* [WHAT IS EXPECTED]
Copy nothing but the lines below running from the line containing "more (R422). -/" through the line containing "else s.dropRecord r.part", both end lines included.

* [GIVEN DATA]
# # # #

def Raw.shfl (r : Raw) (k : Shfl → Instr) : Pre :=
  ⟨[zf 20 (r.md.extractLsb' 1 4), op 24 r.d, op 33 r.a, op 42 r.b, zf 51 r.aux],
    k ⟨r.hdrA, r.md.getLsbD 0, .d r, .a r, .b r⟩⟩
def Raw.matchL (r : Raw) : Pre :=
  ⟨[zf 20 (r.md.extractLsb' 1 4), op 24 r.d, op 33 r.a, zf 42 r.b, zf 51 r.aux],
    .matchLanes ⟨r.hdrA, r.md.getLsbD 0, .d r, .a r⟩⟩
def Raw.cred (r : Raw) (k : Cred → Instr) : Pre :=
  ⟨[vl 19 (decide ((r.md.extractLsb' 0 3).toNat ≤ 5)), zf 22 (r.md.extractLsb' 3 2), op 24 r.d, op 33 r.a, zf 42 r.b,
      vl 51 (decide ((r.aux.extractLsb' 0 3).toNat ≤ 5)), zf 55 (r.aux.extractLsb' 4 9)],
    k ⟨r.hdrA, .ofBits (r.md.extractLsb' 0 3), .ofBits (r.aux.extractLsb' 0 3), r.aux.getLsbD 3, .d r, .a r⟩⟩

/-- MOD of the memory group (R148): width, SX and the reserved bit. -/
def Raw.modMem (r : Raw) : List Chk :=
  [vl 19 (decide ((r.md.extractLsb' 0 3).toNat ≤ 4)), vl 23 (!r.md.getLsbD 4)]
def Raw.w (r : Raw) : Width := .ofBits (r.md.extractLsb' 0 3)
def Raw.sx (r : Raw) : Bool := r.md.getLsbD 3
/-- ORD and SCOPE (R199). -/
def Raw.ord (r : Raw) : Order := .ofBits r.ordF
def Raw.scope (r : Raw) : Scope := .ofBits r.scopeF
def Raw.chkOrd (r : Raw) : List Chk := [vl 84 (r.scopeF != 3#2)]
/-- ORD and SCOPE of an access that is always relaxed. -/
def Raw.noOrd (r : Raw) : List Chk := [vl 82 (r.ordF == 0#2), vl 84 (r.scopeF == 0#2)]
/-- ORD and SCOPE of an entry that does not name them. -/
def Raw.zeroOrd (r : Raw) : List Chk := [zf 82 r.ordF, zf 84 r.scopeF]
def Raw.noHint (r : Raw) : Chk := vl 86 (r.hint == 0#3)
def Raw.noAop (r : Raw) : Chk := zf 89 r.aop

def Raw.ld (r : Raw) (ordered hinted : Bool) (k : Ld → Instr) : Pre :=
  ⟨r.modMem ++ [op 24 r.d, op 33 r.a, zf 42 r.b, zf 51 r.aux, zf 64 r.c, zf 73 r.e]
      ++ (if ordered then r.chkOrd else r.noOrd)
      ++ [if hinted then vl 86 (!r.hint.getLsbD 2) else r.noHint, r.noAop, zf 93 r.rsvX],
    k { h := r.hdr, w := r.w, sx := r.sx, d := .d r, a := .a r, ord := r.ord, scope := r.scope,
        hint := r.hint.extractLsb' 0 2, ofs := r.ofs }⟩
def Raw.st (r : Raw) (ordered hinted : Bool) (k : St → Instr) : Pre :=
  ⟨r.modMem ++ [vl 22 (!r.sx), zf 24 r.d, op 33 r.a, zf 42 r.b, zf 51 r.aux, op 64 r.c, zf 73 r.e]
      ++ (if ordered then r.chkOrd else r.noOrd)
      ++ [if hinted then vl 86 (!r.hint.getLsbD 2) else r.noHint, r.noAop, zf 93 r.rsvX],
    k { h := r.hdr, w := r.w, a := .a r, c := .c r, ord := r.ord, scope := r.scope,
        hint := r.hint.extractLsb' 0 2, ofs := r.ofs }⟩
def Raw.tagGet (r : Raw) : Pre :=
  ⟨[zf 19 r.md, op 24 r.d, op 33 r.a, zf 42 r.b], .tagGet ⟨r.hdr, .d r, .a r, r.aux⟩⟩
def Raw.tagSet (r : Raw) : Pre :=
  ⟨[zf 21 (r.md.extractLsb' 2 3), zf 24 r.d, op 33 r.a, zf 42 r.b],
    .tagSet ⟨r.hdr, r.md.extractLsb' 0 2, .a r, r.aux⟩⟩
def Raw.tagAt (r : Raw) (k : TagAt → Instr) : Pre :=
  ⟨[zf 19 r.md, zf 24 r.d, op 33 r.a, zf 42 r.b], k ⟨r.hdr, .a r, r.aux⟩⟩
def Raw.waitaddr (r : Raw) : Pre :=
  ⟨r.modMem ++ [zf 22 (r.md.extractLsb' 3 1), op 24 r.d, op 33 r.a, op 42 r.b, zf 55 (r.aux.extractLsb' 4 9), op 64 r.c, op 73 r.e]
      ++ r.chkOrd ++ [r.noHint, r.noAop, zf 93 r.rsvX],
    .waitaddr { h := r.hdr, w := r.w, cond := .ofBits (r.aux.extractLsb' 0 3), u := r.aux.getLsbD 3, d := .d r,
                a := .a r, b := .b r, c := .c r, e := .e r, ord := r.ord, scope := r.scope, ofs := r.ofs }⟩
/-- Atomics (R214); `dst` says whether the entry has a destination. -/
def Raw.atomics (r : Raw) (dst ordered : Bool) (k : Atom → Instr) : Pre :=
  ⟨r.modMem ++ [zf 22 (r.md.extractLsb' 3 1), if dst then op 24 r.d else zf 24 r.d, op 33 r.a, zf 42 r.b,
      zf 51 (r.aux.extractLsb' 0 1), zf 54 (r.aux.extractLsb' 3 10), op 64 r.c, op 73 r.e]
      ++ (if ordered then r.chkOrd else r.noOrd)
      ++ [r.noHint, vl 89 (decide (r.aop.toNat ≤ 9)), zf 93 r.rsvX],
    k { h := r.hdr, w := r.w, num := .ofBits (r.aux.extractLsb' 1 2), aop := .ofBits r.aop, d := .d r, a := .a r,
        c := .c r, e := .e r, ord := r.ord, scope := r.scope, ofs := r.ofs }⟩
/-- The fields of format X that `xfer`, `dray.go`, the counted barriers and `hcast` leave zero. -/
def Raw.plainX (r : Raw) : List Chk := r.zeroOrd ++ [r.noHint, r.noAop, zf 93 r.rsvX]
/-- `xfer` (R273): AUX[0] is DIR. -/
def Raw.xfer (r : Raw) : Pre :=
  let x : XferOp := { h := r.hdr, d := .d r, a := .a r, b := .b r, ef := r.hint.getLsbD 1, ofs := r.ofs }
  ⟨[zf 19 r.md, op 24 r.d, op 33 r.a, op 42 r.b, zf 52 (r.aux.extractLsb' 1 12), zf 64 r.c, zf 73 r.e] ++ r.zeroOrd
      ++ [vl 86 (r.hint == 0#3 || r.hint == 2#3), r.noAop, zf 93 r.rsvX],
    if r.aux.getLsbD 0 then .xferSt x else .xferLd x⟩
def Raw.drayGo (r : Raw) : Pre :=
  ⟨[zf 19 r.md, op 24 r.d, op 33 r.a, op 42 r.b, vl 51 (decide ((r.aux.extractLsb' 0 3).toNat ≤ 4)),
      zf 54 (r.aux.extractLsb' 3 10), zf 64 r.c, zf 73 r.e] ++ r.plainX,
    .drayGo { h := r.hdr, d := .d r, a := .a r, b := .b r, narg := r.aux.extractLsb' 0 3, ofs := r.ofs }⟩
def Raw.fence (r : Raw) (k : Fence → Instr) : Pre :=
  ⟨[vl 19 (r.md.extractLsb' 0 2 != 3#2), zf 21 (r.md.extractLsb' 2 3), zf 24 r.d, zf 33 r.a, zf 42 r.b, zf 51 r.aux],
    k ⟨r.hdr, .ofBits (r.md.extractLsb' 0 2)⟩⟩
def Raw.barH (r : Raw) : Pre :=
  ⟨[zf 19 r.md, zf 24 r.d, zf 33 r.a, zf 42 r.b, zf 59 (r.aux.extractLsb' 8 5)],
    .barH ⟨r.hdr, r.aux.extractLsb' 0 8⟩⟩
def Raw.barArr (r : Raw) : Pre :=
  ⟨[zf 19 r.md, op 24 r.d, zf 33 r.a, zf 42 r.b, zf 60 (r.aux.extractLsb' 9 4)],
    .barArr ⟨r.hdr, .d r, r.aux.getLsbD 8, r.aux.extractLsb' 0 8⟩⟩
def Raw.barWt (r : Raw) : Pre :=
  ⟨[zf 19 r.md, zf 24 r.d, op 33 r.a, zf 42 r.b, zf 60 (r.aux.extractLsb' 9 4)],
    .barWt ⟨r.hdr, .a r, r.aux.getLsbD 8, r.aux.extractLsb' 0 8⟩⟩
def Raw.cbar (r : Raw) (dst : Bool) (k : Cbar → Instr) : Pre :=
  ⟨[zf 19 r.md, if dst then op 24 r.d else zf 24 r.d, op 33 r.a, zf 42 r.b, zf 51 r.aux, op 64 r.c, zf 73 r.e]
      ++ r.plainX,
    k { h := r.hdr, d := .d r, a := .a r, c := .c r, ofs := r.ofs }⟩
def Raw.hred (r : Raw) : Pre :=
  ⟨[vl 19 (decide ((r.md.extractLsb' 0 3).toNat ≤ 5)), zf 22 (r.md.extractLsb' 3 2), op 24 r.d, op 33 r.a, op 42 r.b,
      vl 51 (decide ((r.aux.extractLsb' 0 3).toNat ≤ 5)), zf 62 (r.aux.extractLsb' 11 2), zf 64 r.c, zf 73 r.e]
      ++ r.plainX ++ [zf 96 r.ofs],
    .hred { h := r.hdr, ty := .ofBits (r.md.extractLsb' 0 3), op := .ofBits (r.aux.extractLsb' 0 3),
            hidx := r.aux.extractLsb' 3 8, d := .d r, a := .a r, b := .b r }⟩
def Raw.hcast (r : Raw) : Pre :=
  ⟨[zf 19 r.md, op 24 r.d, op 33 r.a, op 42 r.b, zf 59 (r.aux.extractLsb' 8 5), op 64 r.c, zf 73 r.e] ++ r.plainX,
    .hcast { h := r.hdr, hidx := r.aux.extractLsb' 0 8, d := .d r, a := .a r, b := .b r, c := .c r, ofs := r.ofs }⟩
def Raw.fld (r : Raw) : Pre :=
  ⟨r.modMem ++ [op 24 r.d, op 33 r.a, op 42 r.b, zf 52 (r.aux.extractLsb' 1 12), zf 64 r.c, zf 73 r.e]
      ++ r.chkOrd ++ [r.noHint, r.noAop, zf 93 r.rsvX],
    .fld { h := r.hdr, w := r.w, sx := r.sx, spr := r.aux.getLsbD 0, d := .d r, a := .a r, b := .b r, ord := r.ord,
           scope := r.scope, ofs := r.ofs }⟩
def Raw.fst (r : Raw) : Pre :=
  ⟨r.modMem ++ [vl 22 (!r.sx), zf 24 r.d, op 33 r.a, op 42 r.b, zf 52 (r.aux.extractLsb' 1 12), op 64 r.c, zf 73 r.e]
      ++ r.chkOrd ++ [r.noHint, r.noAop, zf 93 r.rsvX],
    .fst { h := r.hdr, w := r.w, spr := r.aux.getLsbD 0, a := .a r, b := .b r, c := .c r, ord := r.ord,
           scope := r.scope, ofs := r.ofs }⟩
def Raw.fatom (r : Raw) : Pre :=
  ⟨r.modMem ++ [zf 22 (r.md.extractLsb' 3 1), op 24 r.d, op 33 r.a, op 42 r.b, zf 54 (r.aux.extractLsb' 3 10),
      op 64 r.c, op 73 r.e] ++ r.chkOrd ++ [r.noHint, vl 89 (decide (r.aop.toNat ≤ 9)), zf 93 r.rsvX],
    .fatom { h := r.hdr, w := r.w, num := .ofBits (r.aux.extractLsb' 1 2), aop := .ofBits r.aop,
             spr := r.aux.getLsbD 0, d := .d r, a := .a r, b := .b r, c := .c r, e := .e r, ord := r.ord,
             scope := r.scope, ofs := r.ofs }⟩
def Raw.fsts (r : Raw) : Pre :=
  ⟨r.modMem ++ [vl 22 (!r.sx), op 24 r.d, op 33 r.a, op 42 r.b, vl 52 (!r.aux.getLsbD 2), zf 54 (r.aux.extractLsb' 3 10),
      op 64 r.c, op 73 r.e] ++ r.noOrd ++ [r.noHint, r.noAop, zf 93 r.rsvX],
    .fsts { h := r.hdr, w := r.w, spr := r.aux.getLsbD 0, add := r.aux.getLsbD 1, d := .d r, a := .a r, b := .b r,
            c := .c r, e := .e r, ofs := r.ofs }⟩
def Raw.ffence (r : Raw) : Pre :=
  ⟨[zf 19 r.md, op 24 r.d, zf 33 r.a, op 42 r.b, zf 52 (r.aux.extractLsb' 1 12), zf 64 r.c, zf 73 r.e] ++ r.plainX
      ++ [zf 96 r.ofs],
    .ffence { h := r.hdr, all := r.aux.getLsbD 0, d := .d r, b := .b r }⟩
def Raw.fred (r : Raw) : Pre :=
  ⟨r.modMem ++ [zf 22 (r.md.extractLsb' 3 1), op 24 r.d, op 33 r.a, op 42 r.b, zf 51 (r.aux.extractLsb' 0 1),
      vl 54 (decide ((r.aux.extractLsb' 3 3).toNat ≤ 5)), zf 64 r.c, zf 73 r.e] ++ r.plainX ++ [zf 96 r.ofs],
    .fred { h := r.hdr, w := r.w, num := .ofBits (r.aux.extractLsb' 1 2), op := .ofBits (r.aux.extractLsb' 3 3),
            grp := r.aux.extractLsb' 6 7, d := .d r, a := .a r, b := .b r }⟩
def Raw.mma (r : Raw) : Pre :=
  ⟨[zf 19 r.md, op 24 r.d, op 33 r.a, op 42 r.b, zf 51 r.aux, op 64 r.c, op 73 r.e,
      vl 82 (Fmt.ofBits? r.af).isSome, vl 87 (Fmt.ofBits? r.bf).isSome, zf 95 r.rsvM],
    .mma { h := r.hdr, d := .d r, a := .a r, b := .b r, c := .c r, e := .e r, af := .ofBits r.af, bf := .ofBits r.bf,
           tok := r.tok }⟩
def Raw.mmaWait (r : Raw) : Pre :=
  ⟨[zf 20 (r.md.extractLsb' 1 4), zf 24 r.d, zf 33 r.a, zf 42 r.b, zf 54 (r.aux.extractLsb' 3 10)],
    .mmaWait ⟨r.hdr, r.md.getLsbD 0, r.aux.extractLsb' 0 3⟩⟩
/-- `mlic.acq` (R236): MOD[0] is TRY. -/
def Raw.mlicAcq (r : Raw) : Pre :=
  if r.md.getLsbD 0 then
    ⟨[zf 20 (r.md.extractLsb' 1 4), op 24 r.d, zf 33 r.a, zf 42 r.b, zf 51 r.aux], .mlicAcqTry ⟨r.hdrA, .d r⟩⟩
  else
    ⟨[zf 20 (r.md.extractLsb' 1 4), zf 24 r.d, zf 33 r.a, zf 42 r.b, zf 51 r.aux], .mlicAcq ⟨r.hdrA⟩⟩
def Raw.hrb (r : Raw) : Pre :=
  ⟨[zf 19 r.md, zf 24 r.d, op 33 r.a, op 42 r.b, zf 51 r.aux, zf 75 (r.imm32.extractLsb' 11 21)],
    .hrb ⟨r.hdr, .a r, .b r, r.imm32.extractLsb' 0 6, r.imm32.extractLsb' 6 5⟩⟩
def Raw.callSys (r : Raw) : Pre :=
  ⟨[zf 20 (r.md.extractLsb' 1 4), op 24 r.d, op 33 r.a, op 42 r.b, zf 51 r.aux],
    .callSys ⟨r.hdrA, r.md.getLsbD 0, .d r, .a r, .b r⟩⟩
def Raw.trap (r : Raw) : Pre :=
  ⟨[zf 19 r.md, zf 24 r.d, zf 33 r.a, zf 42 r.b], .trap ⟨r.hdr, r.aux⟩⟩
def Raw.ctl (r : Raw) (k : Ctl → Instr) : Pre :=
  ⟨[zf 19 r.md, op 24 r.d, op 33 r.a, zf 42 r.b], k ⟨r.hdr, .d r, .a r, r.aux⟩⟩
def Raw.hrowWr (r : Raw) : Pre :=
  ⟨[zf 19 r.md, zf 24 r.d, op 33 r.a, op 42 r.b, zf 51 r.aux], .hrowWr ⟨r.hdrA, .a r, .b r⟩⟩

# # # #

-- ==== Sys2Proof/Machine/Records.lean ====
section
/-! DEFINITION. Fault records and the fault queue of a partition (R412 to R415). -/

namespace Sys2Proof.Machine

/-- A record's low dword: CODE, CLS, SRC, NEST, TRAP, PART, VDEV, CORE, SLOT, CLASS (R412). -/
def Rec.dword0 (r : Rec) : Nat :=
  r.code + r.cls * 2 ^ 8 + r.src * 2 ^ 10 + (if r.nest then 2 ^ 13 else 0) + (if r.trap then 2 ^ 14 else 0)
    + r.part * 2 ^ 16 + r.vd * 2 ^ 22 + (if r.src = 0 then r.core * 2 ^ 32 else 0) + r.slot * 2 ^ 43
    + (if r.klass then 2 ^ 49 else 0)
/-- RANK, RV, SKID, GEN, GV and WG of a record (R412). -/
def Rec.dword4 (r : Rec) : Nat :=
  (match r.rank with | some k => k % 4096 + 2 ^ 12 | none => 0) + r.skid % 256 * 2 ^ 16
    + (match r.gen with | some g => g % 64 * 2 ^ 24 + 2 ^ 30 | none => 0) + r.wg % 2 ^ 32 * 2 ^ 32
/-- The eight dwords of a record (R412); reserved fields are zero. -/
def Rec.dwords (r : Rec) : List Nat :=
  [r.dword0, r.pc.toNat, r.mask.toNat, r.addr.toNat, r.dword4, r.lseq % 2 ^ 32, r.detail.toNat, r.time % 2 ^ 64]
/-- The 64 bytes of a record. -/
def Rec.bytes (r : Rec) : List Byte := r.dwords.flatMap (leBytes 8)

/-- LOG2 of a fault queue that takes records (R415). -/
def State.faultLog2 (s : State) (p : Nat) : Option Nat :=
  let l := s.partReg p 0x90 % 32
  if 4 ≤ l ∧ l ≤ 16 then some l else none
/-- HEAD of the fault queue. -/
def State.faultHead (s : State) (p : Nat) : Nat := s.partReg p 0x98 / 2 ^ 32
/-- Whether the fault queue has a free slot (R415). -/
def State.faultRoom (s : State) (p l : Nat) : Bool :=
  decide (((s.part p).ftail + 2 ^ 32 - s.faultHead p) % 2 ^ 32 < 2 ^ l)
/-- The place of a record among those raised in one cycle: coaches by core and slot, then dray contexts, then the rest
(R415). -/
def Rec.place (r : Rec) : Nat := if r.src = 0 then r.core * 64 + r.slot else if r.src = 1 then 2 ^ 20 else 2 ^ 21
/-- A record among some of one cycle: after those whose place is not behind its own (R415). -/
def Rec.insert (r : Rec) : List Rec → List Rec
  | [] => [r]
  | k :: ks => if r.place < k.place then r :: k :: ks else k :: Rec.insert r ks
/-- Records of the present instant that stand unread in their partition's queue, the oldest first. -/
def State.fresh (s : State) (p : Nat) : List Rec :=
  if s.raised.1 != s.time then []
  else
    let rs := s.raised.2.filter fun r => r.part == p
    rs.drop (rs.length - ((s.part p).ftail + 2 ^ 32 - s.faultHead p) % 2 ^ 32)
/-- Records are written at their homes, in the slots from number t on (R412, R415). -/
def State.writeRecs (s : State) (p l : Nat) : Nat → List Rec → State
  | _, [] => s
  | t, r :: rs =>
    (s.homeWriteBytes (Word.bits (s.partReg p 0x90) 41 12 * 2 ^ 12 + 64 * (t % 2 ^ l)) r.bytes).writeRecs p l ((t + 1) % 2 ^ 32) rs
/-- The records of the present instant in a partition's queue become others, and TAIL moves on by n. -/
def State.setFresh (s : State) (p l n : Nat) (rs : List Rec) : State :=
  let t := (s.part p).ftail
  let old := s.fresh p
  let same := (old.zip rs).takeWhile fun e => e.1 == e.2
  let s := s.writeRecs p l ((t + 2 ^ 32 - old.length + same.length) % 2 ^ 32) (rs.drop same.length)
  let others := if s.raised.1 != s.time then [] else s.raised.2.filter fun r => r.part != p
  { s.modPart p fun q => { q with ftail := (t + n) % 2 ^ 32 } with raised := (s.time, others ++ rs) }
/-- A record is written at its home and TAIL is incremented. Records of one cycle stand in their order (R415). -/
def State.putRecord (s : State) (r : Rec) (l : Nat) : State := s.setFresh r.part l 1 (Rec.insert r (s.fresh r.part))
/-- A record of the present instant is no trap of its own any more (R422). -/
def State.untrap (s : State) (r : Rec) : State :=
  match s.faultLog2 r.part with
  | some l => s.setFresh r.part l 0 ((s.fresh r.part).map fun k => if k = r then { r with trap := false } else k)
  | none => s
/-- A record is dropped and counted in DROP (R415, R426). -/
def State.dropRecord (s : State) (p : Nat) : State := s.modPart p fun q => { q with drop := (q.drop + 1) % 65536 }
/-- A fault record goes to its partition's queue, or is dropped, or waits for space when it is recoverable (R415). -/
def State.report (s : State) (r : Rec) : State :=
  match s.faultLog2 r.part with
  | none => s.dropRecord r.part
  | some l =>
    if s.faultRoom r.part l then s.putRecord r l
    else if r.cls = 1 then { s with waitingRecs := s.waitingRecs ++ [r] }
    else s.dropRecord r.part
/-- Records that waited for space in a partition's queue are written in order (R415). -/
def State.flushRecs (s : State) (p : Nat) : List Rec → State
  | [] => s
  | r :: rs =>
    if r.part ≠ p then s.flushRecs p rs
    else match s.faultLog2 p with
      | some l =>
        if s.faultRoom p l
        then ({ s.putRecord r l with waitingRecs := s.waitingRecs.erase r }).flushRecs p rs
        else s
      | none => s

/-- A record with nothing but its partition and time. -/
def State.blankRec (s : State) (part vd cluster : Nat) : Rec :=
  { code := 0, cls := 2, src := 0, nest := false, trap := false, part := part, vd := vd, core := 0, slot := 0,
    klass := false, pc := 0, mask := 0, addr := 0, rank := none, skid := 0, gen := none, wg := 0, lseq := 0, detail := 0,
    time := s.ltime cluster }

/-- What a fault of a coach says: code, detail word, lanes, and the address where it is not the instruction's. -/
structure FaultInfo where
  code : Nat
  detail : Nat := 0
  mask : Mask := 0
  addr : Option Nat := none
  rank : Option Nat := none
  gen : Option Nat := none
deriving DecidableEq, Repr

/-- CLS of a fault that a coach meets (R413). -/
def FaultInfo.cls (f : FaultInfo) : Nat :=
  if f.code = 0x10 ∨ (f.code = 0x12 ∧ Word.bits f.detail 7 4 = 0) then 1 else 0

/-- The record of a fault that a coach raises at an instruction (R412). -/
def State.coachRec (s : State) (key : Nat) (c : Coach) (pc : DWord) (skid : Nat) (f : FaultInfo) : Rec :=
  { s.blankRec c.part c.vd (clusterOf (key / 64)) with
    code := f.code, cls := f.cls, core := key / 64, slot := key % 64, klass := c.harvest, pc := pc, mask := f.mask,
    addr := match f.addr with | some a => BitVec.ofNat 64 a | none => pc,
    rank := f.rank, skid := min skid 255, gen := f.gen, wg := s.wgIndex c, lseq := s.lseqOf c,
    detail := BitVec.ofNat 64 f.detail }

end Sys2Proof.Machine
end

# # # #

* [RESPONSE]
/-- A record of the present instant is no trap of its own any more (R422). -/
def State.untrap (s : State) (r : Rec) : State :=
  match s.faultLog2 r.part with
  | some l => s.setFresh r.part l 0 ((s.fresh r.part).map fun k => if k = r then { r with trap := false } else k)
  | none => s
/-- A record is dropped and counted in DROP (R415, R426). -/
def State.dropRecord (s : State) (p : Nat) : State := s.modPart p fun q => { q with drop := (q.drop + 1) % 65536 }
/-- A fault record goes to its partition's queue, or is dropped, or waits for space when it is recoverable (R415). -/
def State.report (s : State) (r : Rec) : State :=
  match s.faultLog2 r.part with
  | none => s.dropRecord r.part
  | some l =>
    if s.faultRoom r.part l then s.putRecord r l
    else if r.cls = 1 then { s with waitingRecs := s.waitingRecs ++ [r] }
    else s.dropRecord r.part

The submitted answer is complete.